# E' un po' che non ci sentiamo



## Roseann

Hello, 

I am wondering if this expression: "E' un po' che non ci sentiamo" means something like "We haven't talked to each other in a while." 

Thanks!


----------



## danalto

Yes!


----------



## claudine2006

Yes, you're right.


----------



## Roseann

Grazie mille!


----------



## CharlieSierra

This is the opening sentence of an email from a friend in Italy.  I've tried to make sense of it, but I'm still such a novice at this.  Can anyone help?

E' un pò che non ci sentiamo, come va la vita?

My attempt:
It is a little unusual to hear from you, how are things in life?

Thanks


----------



## Hermocrates

_*"I haven't heard from you in a while, how are you?"*_


Rye


----------



## Juri

Just litteral: It's a time we didn't hear us,how goes your life?


----------



## Danieloid

Just for learners:
È un pò 
È un po'


----------



## CharlieSierra

I was close I guess, that's encourgaging.
Grazie!

Chris


----------



## rafanadal

Juri said:


> Just litteral: It's a time we didn't hear us,how goes your life?


 
Is it correct, really?
All of the sentence?


----------



## neuromatico

Juri said:


> Just literal: It's a time we didn't hear us.
> How goes your life?


The quasi-literal translation of the first part, (which should be a sentence), would be:
"We haven't heard from each other for a while".

"How goes your life?" is colloquial AE and perfectly acceptable.


----------



## Hermocrates

neuromatico said:


> "How goes your life?" is colloquial AE and perfectly acceptable.



An even more colloquial variant: "How's life?" 


Rye


----------



## rafanadal

neuromatico said:


> The quasi-literal translation of the first part, (which should be a sentence), would be:
> "We haven't heard from each other for a while".
> 
> "How goes your life?" is colloquial AE and perfectly acceptable.


 
But would there be a correct formulation of the sentence starting with:
"It's been a while we....." ?


----------



## neuromatico

rafanadal said:


> But would there be a correct formulation of the sentence starting with:
> "It's been a while we....." ?


Yup. You can flip it around. 
"It's been a while since we've heard from each other."



			
				ryenart said:
			
		

> An even more colloquial variant: "How's life?"


I wouldn't say than one was more colloquial than the other. 
My point was that Juri's "How goes your life?" was 'proper'  colloquial AE.


----------



## rafanadal

neuromatico said:
			
		

> I wouldn't say than one was more colloquial than the other.
> My point was that Juri's translation was 'proper'  colloquial AE.


 
That's interesting. So you're saying that an AmE speaker could actually say this and sound as a native speaker?


----------



## neuromatico

rafanadal said:


> That's interesting. So you're saying that an AmE speaker could actually say this and sound like a native speaker?

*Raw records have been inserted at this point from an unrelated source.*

/-- Whole-machine frame: no command touches the width or the host's lists (log 1, log 3); no step changes the width; an operand
register changes only by a completed command, a word write to it, or reset (10_state.md R21, 20_memory.md R54,
60_exceptions.md R262). -/
def Obligations.RegistersChangeOnlyByTheirWriters : Prop :=
  (∀ (i : Instr) (s t : State), exec i s = .next t → t.n = s.n ∧ t.queue = s.queue ∧ t.replies = s.replies) ∧
  ∀ s t : State, step s = .next t → t.n = s.n ∧
    ∀ r, t.uval r ≠ s.uval r →
      (∃ data rest i, NextWrite s 0x020#12 data rest ∧ s.err = 0#4 ∧ decode (low32 data) = .ok i) ∨
      (∃ j data rest, j < s.n.words ∧ NextWrite s (BitVec.ofNat 12 (0x100 + 0x40 * r.val + 8 * j)) data rest) ∨
      ∃ dropped rest, s.queue = .reset dropped :: rest

/-- 10_state.md R30: `OV` is written by every command that completes, 0 by the commands that do not report; it changes only by
a completed command, a STATUS write or reset. -/
def Obligations.OverflowFlagChangesOnlyByItsWriters : Prop :=
  (∀ (i : Instr) (s t : State), NeverReports i → WellFormed i = true → exec i s = .next t → t.ov = false) ∧
  ∀ s t : State, step s = .next t → t.ov ≠ s.ov →
    (∃ data rest i, NextWrite s 0x020#12 data rest ∧ s.err = 0#4 ∧ decode (low32 data) = .ok i) ∨
    (∃ data rest, NextWrite s 0x010#12 data rest ∧ t.ov = false) ∨
    ∃ dropped rest, s.queue = .reset dropped :: rest ∧ t.ov = false

/-- A host that keeps to the contract of the port never stops the engine (20_memory.md R52, R55; 60_exceptions.md R260;
70_reset_and_hazards.md R302). -/
def Obligations.ContractKeepingHostNeverStopsTheEngine : Prop := ∀ s : State, s.HostKeepsContract → s.RunsForever

/-! ## The commands -/

/-- 41_construction.md R100. -/
def Obligations.MovCopiesTheRegister : Prop :=
  SelectsR1 0x01 Instr.mov ∧
  ∀ (S : Bool) (rd rs1 : Reg) (s : State), ∃ t, exec (.mov S rd rs1) s = .next t ∧ t.uval rd = s.uval rs1 ∧ t.ov = false ∧
    OnlyWrites [rd] s t

/-- 41_construction.md R101. -/
def Obligations.LdiLoadsTheExtendedImmediate : Prop :=
  (∀ c : CmdWord, c &&& 0x0000F8BF#32 = 0x00000002#32 → ∃ rd imm, decode c = .ok (.ldi (c.getLsbD 6) rd imm) ∧
    rd.val = field c 8 ∧ imm.toNat = c.toNat / 2 ^ 16) ∧
  (∀ c : CmdWord, c.toNat % 64 = 0x02 → c &&& 0x0000F880#32 ≠ 0#32 → decode c = .error .reservedField) ∧
  ∀ (S : Bool) (rd : Reg) (imm : BitVec 16) (s : State), ∃ t, exec (.ldi S rd imm) s = .next t ∧
    t.val S rd = (if S = true ∧ 2 ^ 15 ≤ imm.toNat then (imm.toNat : Int) - 65536 else (imm.toNat : Int)) ∧ t.ov = false ∧
    OnlyWrites [rd] s t

/-- 42_addsub.md R120. -/
def Obligations.AddWrapsAndReportsOverflow : Prop :=
  SelectsR2 0x08 Instr.add ∧
  ∀ (S : Bool) (rd rs1 rs2 : Reg) (s : State), ∃ t, exec (.add S rd rs1 rs2) s = .next t ∧
    (t.uval rd : Int) = (s.val S rs1 + s.val S rs2) % 2 ^ s.W ∧
    (t.ov = true ↔ ¬ Fits S s.W (s.val S rs1 + s.val S rs2)) ∧ OnlyWrites [rd] s t

/-- 42_addsub.md R121. -/
def Obligations.SubWrapsAndReportsOverflow : Prop :=
  SelectsR2 0x09 Instr.sub ∧
  ∀ (S : Bool) (rd rs1 rs2 : Reg) (s : State), ∃ t, exec (.sub S rd rs1 rs2) s = .next t ∧
    (t.uval rd : Int) = (s.val S rs1 - s.val S rs2) % 2 ^ s.W ∧
    (t.ov = true ↔ ¬ Fits S s.W (s.val S rs1 - s.val S rs2)) ∧ OnlyWrites [rd] s t

/-- 42_addsub.md R122: the flag is 1 exactly for `min_S` when signed and for every nonzero operand when unsigned. -/
def Obligations.NegNegatesAndReportsOverflow : Prop :=
  SelectsR1 0x0A Instr.neg ∧
  ∀ (S : Bool) (rd rs1 : Reg) (s : State), ∃ t, exec (.neg S rd rs1) s = .next t ∧
    (t.uval rd : Int) = (0 - s.val S rs1) % 2 ^ s.W ∧
    (t.ov = true ↔ if S = true then s.sval rs1 = -(2 ^ (s.W - 1) : Int) else s.uval rs1 ≠ 0) ∧ OnlyWrites [rd] s t

/-- 43_multiply.md R140. -/
def Obligations.MulKeepsTheLowHalfAndReportsOverflow : Prop :=
  SelectsR2 0x10 Instr.mul ∧
  ∀ (S : Bool) (rd rs1 rs2 : Reg) (s : State), ∃ t, exec (.mul S rd rs1 rs2) s = .next t ∧
    (t.uval rd : Int) = (s.val S rs1 * s.val S rs2) % 2 ^ s.W ∧
    (t.ov = true ↔ ¬ Fits S s.W (s.val S rs1 * s.val S rs2)) ∧ OnlyWrites [rd] s t

/-- 43_multiply.md R141: the two halves together are the exact product. -/
def Obligations.MulfwGivesTheWholeProduct : Prop :=
  SelectsR2D 0x11 Instr.mulfw ∧
  ∀ (S : Bool) (rd rd2 rs1 rs2 : Reg) (s : State), rd ≠ rd2 → ∃ t, exec (.mulfw S rd rd2 rs1 rs2) s = .next t ∧
    t.val S rd * 2 ^ s.W + t.uval rd2 = s.val S rs1 * s.val S rs2 ∧ t.ov = false ∧ OnlyWrites [rd, rd2] s t

/-- 44_divide.md R170 with the rows of R181. -/
def Obligations.DivRoundsTowardZero : Prop :=
  SelectsR2 0x18 Instr.div ∧
  ∀ (S : Bool) (rd rs1 rs2 : Reg) (s : State), ∃ t, exec (.div S rd rs1 rs2) s = .next t ∧ OnlyWrites [rd] s t ∧
    (s.uval rs2 = 0 → t.uval rd = s.uval rs1 ∧ t.ov = true) ∧
    (SignedOverflow s S rs1 rs2 → t.uval rd = s.uval rs1 ∧ t.ov = true) ∧
    (s.uval rs2 ≠ 0 → ¬ SignedOverflow s S rs1 rs2 → t.val S rd = Int.tdiv (s.val S rs1) (s.val S rs2) ∧ t.ov = false)

/-- 44_divide.md R171 with the rows of R181. -/
def Obligations.RemHasTheDividendsSign : Prop :=
  SelectsR2 0x19 Instr.rem ∧
  ∀ (S : Bool) (rd rs1 rs2 : Reg) (s : State), ∃ t, exec (.rem S rd rs1 rs2) s = .next t ∧ OnlyWrites [rd] s t ∧
    (s.uval rs2 = 0 → t.uval rd = s.uval rs1 ∧ t.ov = true) ∧
    (SignedOverflow s S rs1 rs2 → t.uval rd = 0 ∧ t.ov = true) ∧
    (s.uval rs2 ≠ 0 → ¬ SignedOverflow s S rs1 rs2 → t.val S rd = Int.tmod (s.val S rs1) (s.val S rs2) ∧ t.ov = false)

/-- 44_divide.md R172 with the rows of R181. -/
def Obligations.DivremGivesBothResults : Prop :=
  SelectsR2D 0x1A Instr.divrem ∧
  ∀ (S : Bool) (rd rd2 rs1 rs2 : Reg) (s : State), rd ≠ rd2 → ∃ t, exec (.divrem S rd rd2 rs1 rs2) s = .next t ∧
    OnlyWrites [rd, rd2] s t ∧
    (s.uval rs2 = 0 → t.uval rd = s.uval rs1 ∧ t.uval rd2 = s.uval rs1 ∧ t.ov = true) ∧
    (SignedOverflow s S rs1 rs2 → t.uval rd = s.uval rs1 ∧ t.uval rd2 = 0 ∧ t.ov = true) ∧
    (s.uval rs2 ≠ 0 → ¬ SignedOverflow s S rs1 rs2 → t.val S rd = Int.tdiv (s.val S rs1) (s.val S rs2) ∧
      t.val S rd2 = Int.tmod (s.val S rs1) (s.val S rs2) ∧ t.ov = false)

/-- 44_divide.md R173: full-width division, the quotient truncated silently, a zero divisor reported. -/
def Obligations.DivfwDividesTheFullWidthDividend : Prop :=
  (∀ c : CmdWord, c &&& 0xFF8000BF#32 = 0x0000001B#32 →
    (field c 8 = field c 11 → decode c = .error .destConflict) ∧
    (field c 8 ≠ field c 11 → ∃ rd rd2 rs1 rs2 rs3, decode c = .ok (.divfw (c.getLsbD 6) rd rd2 rs1 rs2 rs3) ∧
      rd.val = field c 8 ∧ rd2.val = field c 11 ∧ rs1.val = field c 14 ∧ rs2.val = field c 17 ∧ rs3.val = field c 20)) ∧
  ∀ (S : Bool) (rd rd2 rs1 rs2 rs3 : Reg) (s : State), rd ≠ rd2 →
    ∃ t, exec (.divfw S rd rd2 rs1 rs2 rs3) s = .next t ∧ OnlyWrites [rd, rd2] s t ∧
      (s.uval rs1 = 0 → t.uval rd = s.uval rs3 ∧ t.uval rd2 = s.uval rs3 ∧ t.ov = true) ∧
      (s.uval rs1 ≠ 0 →
        (t.uval rd : Int) = Int.tdiv (s.val S rs2 * 2 ^ s.W + s.uval rs3) (s.val S rs1) % 2 ^ s.W ∧
        t.val S rd2 = Int.tmod (s.val S rs2 * 2 ^ s.W + s.uval rs3) (s.val S rs1) ∧ t.ov = false)

/-- 45_bitwise_shift.md R210: the complement, bit by bit. -/
def Obligations.NotComplementsEveryBit : Prop :=
  SelectsR1 0x20 Instr.not ∧
  ∀ (S : Bool) (rd rs1 : Reg) (s : State), ∃ t, exec (.not S rd rs1) s = .next t ∧
    (∀ i, i < s.W → (t.uval rd).testBit i = !(s.uval rs1).testBit i) ∧ t.ov = false ∧ OnlyWrites [rd] s t

/-- 45_bitwise_shift.md R211, R212, R213: conjunction, disjunction and exclusive or, bit by bit. -/
def Obligations.LogicalCommandsActBitByBit : Prop :=
  (SelectsR2 0x21 Instr.and ∧ ∀ (S : Bool) (rd rs1 rs2 : Reg) (s : State), ∃ t, exec (.and S rd rs1 rs2) s = .next t ∧
    (∀ i, (t.uval rd).testBit i = ((s.uval rs1).testBit i && (s.uval rs2).testBit i)) ∧ t.ov = false ∧
    OnlyWrites [rd] s t) ∧
  (SelectsR2 0x22 Instr.or ∧ ∀ (S : Bool) (rd rs1 rs2 : Reg) (s : State), ∃ t, exec (.or S rd rs1 rs2) s = .next t ∧
    (∀ i, (t.uval rd).testBit i = ((s.uval rs1).testBit i || (s.uval rs2).testBit i)) ∧ t.ov = false ∧
    OnlyWrites [rd] s t) ∧
  (SelectsR2 0x23 Instr.xor ∧ ∀ (S : Bool) (rd rs1 rs2 : Reg) (s : State), ∃ t, exec (.xor S rd rs1 rs2) s = .next t ∧
    (∀ i, (t.uval rd).testBit i = ((s.uval rs1).testBit i != (s.uval rs2).testBit i)) ∧ t.ov = false ∧
    OnlyWrites [rd] s t)

/-- 45_bitwise_shift.md R214 with the amount of R215. -/
def Obligations.ShlMultipliesByAPowerOfTwo : Prop :=
  SelectsR2 0x24 Instr.shl ∧
  ∀ (S : Bool) (rd rs1 rs2 : Reg) (s : State), ∃ t, exec (.shl S rd rs1 rs2) s = .next t ∧
    t.uval rd = s.uval rs1 * 2 ^ (s.sval rs2 % (s.W : Int)).toNat % 2 ^ s.W ∧ t.ov = false ∧ OnlyWrites [rd] s t

/-- 45_bitwise_shift.md R216 with the amount of R215: the quotient by a power of two, rounded down. -/
def Obligations.ShrDividesByAPowerOfTwo : Prop :=
  SelectsR2 0x25 Instr.shr ∧
  ∀ (S : Bool) (rd rs1 rs2 : Reg) (s : State), ∃ t, exec (.shr S rd rs1 rs2) s = .next t ∧
    t.val S rd = ⌊((s.val S rs1 : Rat) / 2 ^ (s.sval rs2 % (s.W : Int)).toNat)⌋ ∧ t.ov = false ∧ OnlyWrites [rd] s t

/-- 45_bitwise_shift.md R219: a shift by `m + t*W` equals a shift by `m`, and a shift by `t*W` returns the operand, for SHL and
both forms of SHR. -/
def Obligations.ShiftAmountsAreReducedModuloTheWidth : Prop :=
  ∀ (S : Bool) (rd rs1 rs2 rs3 : Reg) (s : State) (k : Int),
    (s.sval rs3 = s.sval rs2 + k * s.W →
      exec (.shl S rd rs1 rs3) s = exec (.shl S rd rs1 rs2) s ∧ exec (.shr S rd rs1 rs3) s = exec (.shr S rd rs1 rs2) s) ∧
    (s.sval rs2 = k * s.W →
      (∃ t, exec (.shl S rd rs1 rs2) s = .next t ∧ t.uval rd = s.uval rs1) ∧
      ∃ t, exec (.shr S rd rs1 rs2) s = .next t ∧ t.uval rd = s.uval rs1)

/-- 45_bitwise_shift.md R220: byte `i` of the result is byte `8N - 1 - i` of the operand. -/
def Obligations.BswapReversesTheBytes : Prop :=
  SelectsR1 0x26 Instr.bswap ∧
  ∀ (S : Bool) (rd rs1 : Reg) (s : State), ∃ t, exec (.bswap S rd rs1) s = .next t ∧
    (∀ i, i < 8 * s.n.words → t.uval rd / 256 ^ i % 256 = s.uval rs1 / 256 ^ (8 * s.n.words - 1 - i) % 256) ∧
    t.ov = false ∧ OnlyWrites [rd] s t

/-- 46_compare.md R240: -1, 0 or +1 in the order that `S` selects. -/
def Obligations.CmpOrdersTheOperands : Prop :=
  SelectsR2 0x28 Instr.cmp ∧
  ∀ (S : Bool) (rd rs1 rs2 : Reg) (s : State), ∃ t, exec (.cmp S rd rs1 rs2) s = .next t ∧
    (s.val S rs1 < s.val S rs2 → t.sval rd = -1) ∧ (s.uval rs1 = s.uval rs2 → t.sval rd = 0) ∧
    (s.val S rs2 < s.val S rs1 → t.sval rd = 1) ∧ t.ov = false ∧ OnlyWrites [rd] s t

/-- 46_compare.md R241, R242, R243: the zero, negative and odd tests. -/
def Obligations.TestsWriteZeroOrOne : Prop :=
  (SelectsR1 0x29 Instr.isz ∧ ∀ (S : Bool) (rd rs1 : Reg) (s : State), ∃ t, exec (.isz S rd rs1) s = .next t ∧
    t.uval rd = (if s.uval rs1 = 0 then 1 else 0) ∧ t.ov = false ∧ OnlyWrites [rd] s t) ∧
  (SelectsR1 0x2A Instr.isneg ∧ ∀ (S : Bool) (rd rs1 : Reg) (s : State), ∃ t, exec (.isneg S rd rs1) s = .next t ∧
    t.uval rd = (if S = true ∧ s.sval rs1 < 0 then 1 else 0) ∧ t.ov = false ∧ OnlyWrites [rd] s t) ∧
  (SelectsR1 0x2B Instr.isodd ∧ ∀ (S : Bool) (rd rs1 : Reg) (s : State), ∃ t, exec (.isodd S rd rs1) s = .next t ∧
    t.uval rd = s.uval rs1 % 2 ∧ t.ov = false ∧ OnlyWrites [rd] s t)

Absolutely. We say it all the time. 

I can't speak for Juri, but I suspect his translation was a happy accident.


----------



## rafanadal

But you mean the WHOLE sentence?


----------



## neuromatico

rafanadal said:


> But you mean the WHOLE sentence?


NO!  
Just: "How goes your life?"


----------



## rafanadal

Aah, it DID sound so wrong the first part.
thanks Neuro


----------



## Juri

Really, I din't translate the Italian phrase in English, but only literally explained  the meaning!


----------



## novizio

The colloquial translation in my area of AmE is "We haven't been in touch with each other in awhile, what have you been up to?", the addition of "la vita" adds a bit of emphasis that the first party is not looking for a mere courtesy response ("I'm fine")but wants some detail as to what the second party has done since last they communicated.


----------



## brian

I'd say: _(I) Haven't heard from you / We haven't spoken in a while. How's life?_


----------



## TimLA

Juri said:


> It's a time we didn't hear us,how goes your life?


 
Let me be supportive of Juri here, I think he was just trying to give a literal translation for didactic purposes.

E'____un__pò__che___non___ci___sentiamo,___come__va__la__vita?
It is__a__time_that__didn't__we__hear us,____how___goes_your___life?

Another approach might be:

E'____un po' (di tempo)___che___non_____(ci sentiamo),
It is____a little time______that___not___we hear each other,

...come____va____la___vita?
...how____goes__the___life?


----------



## You little ripper!

neuromatico said:


> "How goes your life?" is colloquial AE and perfectly acceptable.


Is that also colloquial CE, neuro? It sounds a bit strange to me and it would have to be a first if it is. A colloquial way of saying that in Australia is "How goes it?". But that may sound strange to you.


----------



## neuromatico

I would say AE/CE, but I didn't mean to imply that "How goes your life?" was our most commonly used expression of this kind, not by a long shot.  That would be "How's it going?", (which is on par with "Come va?").

My only point was that in attempting a literal translation, Juri unintentionally came up with a colloquialism. 

Your "How goes it?" sounds perfectly natural to me. 
(Would you say that "it" stands in for "your life"?)


----------



## brian

I don't think I'd ever _say_, "How goes your life?" (though I definitely say, "How goes it?"), but perhaps I might _write _it if I wanted to sound a bit different.

Another option: _How's life treating you?_


----------



## You little ripper!

neuromatico said:


> Your "How goes it?" sounds perfectly natural to me.
> (Would you say that "it" stands in for "your life"?)


Yes.


----------



## figidi00

salve a tutti potreste dirmi se è corretto dire in inglese "it's a little of time that we don't feel/write on" 

grazie


----------



## brian

figidi00 said:


> salve a tutti potreste dirmi se è corretto dire in inglese "it's a little of time that we don't feel/write on"



No, sorry, non si può dire.

Leggi un po' il thread sopra e troverai delle buone traduzioni.


----------